Legislators scheduled the sales tax increase for a vote in May 2015. With voter approval, it would raise $1.3 billion over four years while eliminating the sales tax on fuel and transitioning to a tax on the wholesale price. Some of the money raised would go to schools and local government to replace lost revenue from the repeal of the gas tax. Voter approval would also trigger the following effects:
• Full restoration of the Earned Income Tax Credit, taking it back to 20 percent of the federal credit for a total credit of $277 million.
• An additional $300 million would go into the School Aid Fund and that funding would be protected under the constitution so that it would only go for PreK-12 schools through community colleges.

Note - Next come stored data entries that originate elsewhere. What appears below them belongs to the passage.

-- ==== Sys2Proof/Laws/Mem.lean ====
section
/-! SUPPORT. The laws of sparse stores: a read after a write, other keys untouched, and the canonical form kept by every operation. -/
namespace Sys2Proof

variable {α : Type}

@[simp] theorem SMap.get_nil (d : α) (x : Nat) : SMap.get d [] x = d := rfl

theorem SMap.get_insert_same (d : α) (m : SMap α) (x : Nat) (v : α) (h : ∀ e ∈ m, e.1 ≠ x) : SMap.get d (SMap.insert m x v) x = v := by
  induction m with
  | nil => simp [SMap.insert, SMap.get]
  | cons e m ih =>
    obtain ⟨k, w⟩ := e
    have hk : x ≠ k := fun hx => h (k, w) (by simp) hx.symm
    have ht : ∀ e ∈ m, e.1 ≠ x := fun e he => h e (by simp [he])
    by_cases hlt : x < k
    · simp [SMap.insert, SMap.get, hlt]
    · simp [SMap.insert, SMap.get, hlt, hk, ih ht]

theorem SMap.get_insert_ne (d : α) (m : SMap α) {x y : Nat} (v : α) (h : y ≠ x) : SMap.get d (SMap.insert m x v) y = SMap.get d m y := by
  induction m with
  | nil => simp [SMap.insert, SMap.get, h]
  | cons e m ih =>
    obtain ⟨k, w⟩ := e
    by_cases hlt : x < k
    · simp [SMap.insert, SMap.get, hlt, h]
    · simp [SMap.insert, SMap.get, hlt, ih]

theorem SMap.get_filter_same (d : α) (m : SMap α) (x : Nat) : SMap.get d (m.filter fun e => e.1 != x) x = d := by
  induction m with
  | nil => rfl
  | cons e m ih =>
    obtain ⟨k, w⟩ := e
    by_cases hk : k = x
    · simpa [hk] using ih
    · simp [hk, SMap.get, Ne.symm hk, ih]

theorem SMap.get_filter_ne (d : α) (m : SMap α) {x y : Nat} (h : y ≠ x) : SMap.get d (m.filter fun e => e.1 != x) y = SMap.get d m y := by
  induction m with
  | nil => rfl
  | cons e m ih =>
    obtain ⟨k, w⟩ := e
    by_cases hk : k = x
    · subst hk; simp [SMap.get, h, ih]
    · simp [hk, SMap.get, ih]

/-- A read after a write to the same key gives the value written. -/
@[simp] theorem SMap.get_put_same [DecidableEq α] (d : α) (m : SMap α) (x : Nat) (v : α) : SMap.get d (SMap.put d m x v) x = v := by
  by_cases hv : v = d
  · simp [SMap.put, hv, SMap.get_filter_same]
  · rw [SMap.put]
    simp only [hv, if_false]
    exact SMap.get_insert_same d _ x v (by intro e he; simpa using (List.mem_filter.mp he).2)

/-- A write leaves every other key alone. -/
theorem SMap.get_put_ne [DecidableEq α] (c d : α) (m : SMap α) {x y : Nat} (v : α) (h : y ≠ x) : SMap.get c (SMap.put d m x v) y = SMap.get c m y := by
  by_cases hv : v = d
  · simp [SMap.put, hv, SMap.get_filter_ne c m h]
  · simp [SMap.put, hv, SMap.get_insert_ne c _ v h, SMap.get_filter_ne c m h]

@[simp] theorem SMap.get_upd_same [DecidableEq α] (d : α) (m : SMap α) (x : Nat) (f : α → α) : SMap.get d (SMap.upd d m x f) x = f (SMap.get d m x) := by
  simp [SMap.upd]

theorem SMap.get_upd_ne [DecidableEq α] (c d : α) (m : SMap α) {x y : Nat} (f : α → α) (h : y ≠ x) : SMap.get c (SMap.upd d m x f) y = SMap.get c m y := by
  simp [SMap.upd, SMap.get_put_ne c d m _ h]

/-! ### The canonical form -/

theorem SMap.risingFrom_mono {lo lo' : Nat} {m : SMap α} (h : SMap.risingFrom lo m = true) (hl : lo' ≤ lo) : SMap.risingFrom lo' m = true := by
  cases m with
  | nil => rfl
  | cons e m =>
    obtain ⟨k, w⟩ := e
    simp only [SMap.risingFrom, Bool.and_eq_true, decide_eq_true_eq] at h ⊢
    exact ⟨by omega, h.2⟩

theorem SMap.risingFrom_filter {lo : Nat} {m : SMap α} (p : Nat × α → Bool) (h : SMap.risingFrom lo m = true) : SMap.risingFrom lo (m.filter p) = true := by
  induction m generalizing lo with
  | nil => rfl
  | cons e m ih =>
    obtain ⟨k, w⟩ := e
    simp only [SMap.risingFrom, Bool.and_eq_true, decide_eq_true_eq] at h
    rw [List.filter_cons]
    split
    · simp only [SMap.risingFrom, Bool.and_eq_true, decide_eq_true_eq]
      exact ⟨h.1, ih h.2⟩
    · exact SMap.risingFrom_mono (ih h.2) (by omega)

theorem SMap.risingFrom_insert {lo x : Nat} {m : SMap α} (v : α) (h : SMap.risingFrom lo m = true) (hx : lo ≤ x) (hn : ∀ e ∈ m, e.1 ≠ x) :
    SMap.risingFrom lo (SMap.insert m x v) = true := by
  induction m generalizing lo with
  | nil => simp [SMap.insert, SMap.risingFrom, hx]
  | cons e m ih =>
    obtain ⟨k, w⟩ := e
    have hk : k ≠ x := hn (k, w) (by simp)
    simp only [SMap.risingFrom, Bool.and_eq_true, decide_eq_true_eq] at h
    rw [SMap.insert]
    split
    · simp only [SMap.risingFrom, Bool.and_eq_true, decide_eq_true_eq]
      exact ⟨hx, by omega, h.2⟩
    · simp only [SMap.risingFrom, Bool.and_eq_true, decide_eq_true_eq]
      exact ⟨h.1, ih h.2 (by omega) (fun e he => hn e (by simp [he]))⟩

theorem SMap.mem_insert {m : SMap α} {x : Nat} {v : α} {e : Nat × α} (h : e ∈ SMap.insert m x v) : e = (x, v) ∨ e ∈ m := by
  induction m with
  | nil => simpa [SMap.insert] using h
  | cons a m ih =>
    obtain ⟨k, w⟩ := a
    rw [SMap.insert] at h
    split at h
    · simpa using h
    · rcases List.mem_cons.mp h with h | h
      · exact Or.inr (by simp [h])
      · rcases ih h with h | h
        · exact Or.inl h
        · exact Or.inr (by simp [h])

/-- Writing a key keeps the canonical form. -/
theorem SMap.put_wf [DecidableEq α] {d : Nat → α} {m : SMap α} (x : Nat) (v : α) (h : SMap.wf d m = true) : SMap.wf d (SMap.put (d x) m x v) = true := by
  simp only [SMap.wf, Bool.and_eq_true, List.all_eq_true, decide_eq_true_eq] at h ⊢
  have hf : SMap.risingFrom 0 (m.filter fun e => e.1 != x) = true := SMap.risingFrom_filter _ h.1
  rw [SMap.put]
  by_cases hv : v = d x
  · simp only [hv, if_true]
    exact ⟨hf, fun e he => h.2 e (List.mem_filter.mp he).1⟩
  · simp only [hv, if_false]
    refine ⟨SMap.risingFrom_insert v hf (Nat.zero_le x) (fun e he => by simpa using (List.mem_filter.mp he).2), fun e he => ?_⟩
    rcases SMap.mem_insert he with he | he
    · subst he; exact hv
    · exact h.2 e (List.mem_filter.mp he).1

/-- Unlisting keys keeps the canonical form. -/
theorem SMap.keep_wf [DecidableEq α] {d : Nat → α} {m : SMap α} (p : Nat → Bool) (h : SMap.wf d m = true) : SMap.wf d (SMap.keep p m) = true := by
  simp only [SMap.wf, Bool.and_eq_true, List.all_eq_true, decide_eq_true_eq] at h ⊢
  exact ⟨SMap.risingFrom_filter _ h.1, fun e he => h.2 e (List.mem_filter.mp he).1⟩

theorem SMap.risingFrom_mapAll [DecidableEq α] (d : Nat → α) (f : Nat → α → α) {lo : Nat} {m : SMap α} (h : SMap.risingFrom lo m = true) :
    SMap.risingFrom lo (SMap.mapAll d f m) = true := by
  induction m generalizing lo with
  | nil => rfl
  | cons e m ih =>
    obtain ⟨k, w⟩ := e
    simp only [SMap.risingFrom, Bool.and_eq_true, decide_eq_true_eq] at h
    rw [SMap.mapAll]
    split
    · exact SMap.risingFrom_mono (ih h.2) (by omega)
    · simp only [SMap.risingFrom, Bool.and_eq_true, decide_eq_true_eq]
      exact ⟨h.1, ih h.2⟩

/-- Changing every entry keeps the canonical form. -/
theorem SMap.mapAll_wf [DecidableEq α] {d : Nat → α} {m : SMap α} (f : Nat → α → α) (h : SMap.wf d m = true) : SMap.wf d (SMap.mapAll d f m) = true := by
  simp only [SMap.wf, Bool.and_eq_true] at h ⊢
  refine ⟨SMap.risingFrom_mapAll d f h.1, ?_⟩
  induction m with
  | nil => rfl
  | cons e m ih =>
    obtain ⟨k, w⟩ := e
    have hm : SMap.risingFrom 0 m = true := by
      have := h.1; simp only [SMap.risingFrom, Bool.and_eq_true, decide_eq_true_eq] at this
      exact SMap.risingFrom_mono this.2 (Nat.zero_le _)
    have ht := ih ⟨hm, by have := h.2; simp only [List.all_cons, Bool.and_eq_true] at this; exact this.2⟩
    rw [SMap.mapAll]
    split
    · exact ht
    · rename_i hne
      simp only [List.all_cons, Bool.and_eq_true, decide_eq_true_eq]
      exact ⟨hne, ht⟩

end Sys2Proof
end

• $40 million for at-risk schools.
• $94 million in additional funding for local units of government.
• Additional funding for mass transit, taking more cars off the road and lessening the need for further road repairs.
• Increase the fees on trucks weighing more than 26,000 pounds and requiring warranties on any road work.
• Commit to hiring more minority and women workers in the construction industry.
“Today’s agreement is a solid and fair compromise to solve our systemic road problems,” said Rep. Zemke. “This will allow us to improve our roads, provide tax relief to working families and invest in local communities and schools. We can be proud that we invested in Michigan’s economy today.”